Stochastic Reconstruction of Gappy Lagrangian Turbulent Signals by Conditional Diffusion Models

Abstract: We present a stochastic method for reconstructing missing spatial and velocity data along the trajectories of small objects passively advected by turbulent flows with a wide range of temporal or spatial scales, such as small balloons in the atmosphere or drifters in the ocean. Our approach makes use of conditional generative diffusion models, a recently proposed data-driven machine learning technique. We solve the problem for two paradigmatic open problems, the case of 3D tracers in homogeneous and isotropic turbulence, and 2D trajectories from the NOAA-funded Global Drifter Program.

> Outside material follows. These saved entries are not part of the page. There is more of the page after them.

-- ==== Sys2Proof/Certificates/Slice0/Obligations.lean ====
section
/-! DEFINITION. The statements for the provers, each of one or several commands or of one calculation. -/

open Sys2Proof Sys2Proof.Machine

/-! ### The machine -/

/-- A step with a command at the front of the queue is that command's `exec` on the state with the rest of the queue. -/
def Obligations.StepTakesFront : Prop :=
  ∀ (c : Instr) (rest : List Instr) (s : State),
    s.pending = c :: rest → step s = exec c { s with pending := rest }

/-- The model's choice (log entry 1): on an empty queue a millisecond passes. Before the hand-over nothing changes; afterwards the timers of
the blocks advance, each to its limit, and nothing else does. -/
def Obligations.EmptyQueueTicks : Prop :=
  ∀ s : State, s.pending = [] →
    (s.sys.phase ≠ .running → step s = .next s) ∧
    (s.sys.phase = .running →
      let down (t : Timer) : Timer := t.map (· - 1)
      step s = .next { s with
        lif := { s.lif with
          listenT := down s.lif.listenT, clashT := down s.lif.clashT, presentT := s.lif.presentT.map fun n => min 10000 (n + 1)
          peers := s.lif.peers.map fun p => { p with age := min 35000 (p.age + 1) } }
        exc := { s.exc with entries := s.exc.entries.map fun e => { e with
          deadline := down e.deadline
          search := e.search.map fun x => match x with
            | .window second homes tens left => .window second homes tens (left - 1)
            | .waiting homes left => .waiting homes (left - 1)
            | .openWait left => .openWait (left - 1)
            | y => y } }
        book := { s.book with
          holds := s.book.holds.map fun h => { h with ms := h.ms + 1 }
          yields := s.book.yields.map fun y => { y with stage := match y.stage with
            | .askWait left => .askWait (left - 1)
            | .reopenWait left => .reopenWait (left - 1)
            | .finishWait fin notify left => .finishWait fin notify (left - 1)
            | x => x } }
        wgu := { s.wgu with
          lossT := down s.wgu.lossT
          weigh := s.wgu.weigh.map fun g => match g.stage with
            | .settling home left => { g with stage := .settling home (left - 1) }
            | _ => g
          lots := s.wgu.lots.map fun l =>
            if s.lif.state = .active ∧ l.state = .offered then { l with offer := l.offer.map fun n => min 15000 (n + 1) } else l }
        clu := { s.clu with
          claims := s.clu.claims.map fun x => { x with retry := down x.retry }
          cleaning := s.clu.cleaning.map fun x => { x with retry := down x.retry }
          tickT := s.clu.tickT.map fun n => min 2000 (n + 1)
          settling := s.clu.settling.map fun x => { x with logRetry := down x.logRetry }
          reqWait := s.clu.reqWait.map fun w => { w with left := w.left - 1 }
          lotEndT := down s.clu.lotEndT
          sales := s.clu.sales.map fun e => { e with
            redo := e.redo.map fun x => { x with left := x.left - 1 }, reissue := down e.reissue } }
        icm := { s.icm with
          stallT := down s.icm.stallT, coastT := down s.icm.coastT, settleT := down s.icm.settleT
          edgeMs := min 5 (s.icm.edgeMs + 1) }
        cgt := { s.cgt with poolT := down s.cgt.poolT, postT := down s.cgt.postT } })

/-- No command touches the commands that wait behind it. -/
def Obligations.ExecKeepsQueue : Prop :=
  ∀ (c : Instr) (s t : State), exec c s = .next t → t.pending = s.pending

/-- Every step keeps the sizes that `WithinSizes` lists: 256 slots (R51), 8 store requests (R54), 24 messages (R76), 4 reserve messages
(R77), 16 entries of the book's queue (R22), 24 holds (R41), 16 home map entries (R107), 8 samples and 16 readings (R114, R118), 8 lot
requests (R133), 32 desks (R149), 32 blocked tags (R183), 128 accounts (R21, R37), 32 outbound entries with the free places (R89), 16 lots
(R131), 12 queued lots with the claims in flight (R140), 32 sales (R145, R159), 62 peers (R84), 64 tags (R186), 8 damaged accounts (R66).
The lots of the table keep different numbers (R129), and the table keeps a place for the lot of a WEIGH in hand (R126). -/
def Obligations.SizesKept : Prop :=
  ∀ s t : State, WithinSizes s → step s = .next t → WithinSizes t

/-- The sizes that `SizesKept` lists hold right after reset. -/
def Obligations.SizesAtReset : Prop := WithinSizes State.reset

/-- What the spec says of the part right after power-on: the LIF OFFLINE with empty queues, no flag latched, every flag enabled, the lock
clear, the port STARTING with the answer NONE, no role in service, the twelve attention flags and ATN quiet, the request lists empty, ADRIVE
inactive, the clock IDLE with the 32 desks OUT and the last winning desk at 32, the hold-number and batch counters at 1 (R64, R83, R92,
R112, R137, R156, R164, R179, R194, R199, R201, R202, R208). (That the free places stand in ascending sequence is the model's choice, log
entry 93.) -/
def Obligations.ResetValues : Prop :=
  State.reset.lif.state = .offline ∧ State.reset.lif.queue = [] ∧ State.reset.lif.reserve = [] ∧ State.reset.lif.peers = [] ∧
  State.reset.port.flags = 0 ∧ State.reset.port.mask = BitVec.allOnes 12 ∧ State.reset.port.lock = false ∧
  portStateCode State.reset = 1 ∧ State.reset.port.buf.code = .none ∧ State.reset.port.role = none ∧
  atnAsserted State.reset.port = false ∧ State.reset.store.list = [] ∧ State.reset.exc.entries = [] ∧
  State.reset.exc.free = List.range 32 ∧ State.reset.exc.holdNo = 1 ∧ State.reset.book.holds = [] ∧ State.reset.book.queue = [] ∧
  State.reset.wgu.weigh = none ∧ State.reset.clu.state = .idle ∧ State.reset.clu.lastWin = 32 ∧
  State.reset.clu.desks.length = 32 ∧ (∀ d ∈ State.reset.clu.desks, d.state = .out) ∧
  State.reset.icm.state = .idle ∧ State.reset.icm.adrive = false ∧ State.reset.cgt.state = .idle ∧ State.reset.cgt.nextBatch = 1

/-! ### Amounts (chapter 1) -/

/-- R4, R5: the signed addition of two magnitudes, digit by digit with the decimal carry or through the ten's complement, is the addition of
integers, in decimal digits and with a zero result positive, whenever the result fits the working width. -/
def Obligations.SignedAdditionIsInteger : Prop :=
  ∀ (w : Nat) (x y : SignMag), x.digs.length = w → y.digs.length = w → (∀ d ∈ x.digs, d ≤ 9) → (∀ d ∈ y.digs, d ≤ 9) →
    (x.value + y.value).natAbs < 10 ^ w →
    (addSigned x y).value = x.value + y.value ∧ (addSigned x y).digs.length = w ∧ (∀ d ∈ (addSigned x y).digs, d ≤ 9) ∧
      (digVal (addSigned x y).digs = 0 → (addSigned x y).neg = false)

/-- R8: decimal long division by a divisor other than zero gives the truncated quotient, one quotient digit of 0 to 9 for each digit of the
dividend, and the remainder that is discarded. Digits are highest first. -/
def Obligations.LongDivisionTruncates : Prop :=
  ∀ (d : Nat) (ds : List Nat), 0 < d → (∀ x ∈ ds, x ≤ 9) →
    let n := ds.foldl (fun a x => 10 * a + x) 0
    (longDiv d ds 0).1.foldl (fun a x => 10 * a + x) 0 = n / d ∧ (longDiv d ds 0).2 = n % d ∧
      (longDiv d ds 0).1.length = ds.length ∧ ∀ q ∈ (longDiv d ds 0).1, q ≤ 9

/-- R2, R72: what a sender packs, a receiver reads: an unsigned field of any digit count, and the signed field of nine digits. -/
def Obligations.PackedRoundTrip : Prop :=
  (∀ n v : Nat, v < 10 ^ n → readUnsigned n (writeUnsigned n v) = some v) ∧
  (∀ v : Int, v.natAbs ≤ 999999999 → readSigned (writeSigned v) = some v)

We show that for both cases, our method is able to reconstruct velocity signals retaining non-trivial scale-by-scale properties that are highly non-Gaussian and intermittent. A key feature of our method is its flexibility in dealing with the location and shape of data gaps, as well as its ability to naturally exploit correlations between different components, leading to superior accuracy, with respect to Gaussian process regressions, for both pointwise reconstruction and statistical expressivity. Our method shows promising applications also to a wide range of other Lagrangian problems, including multi-particle dispersion in turbulence, dynamics of charged particles in astrophysics and plasma physics, and pedestrian dynamics.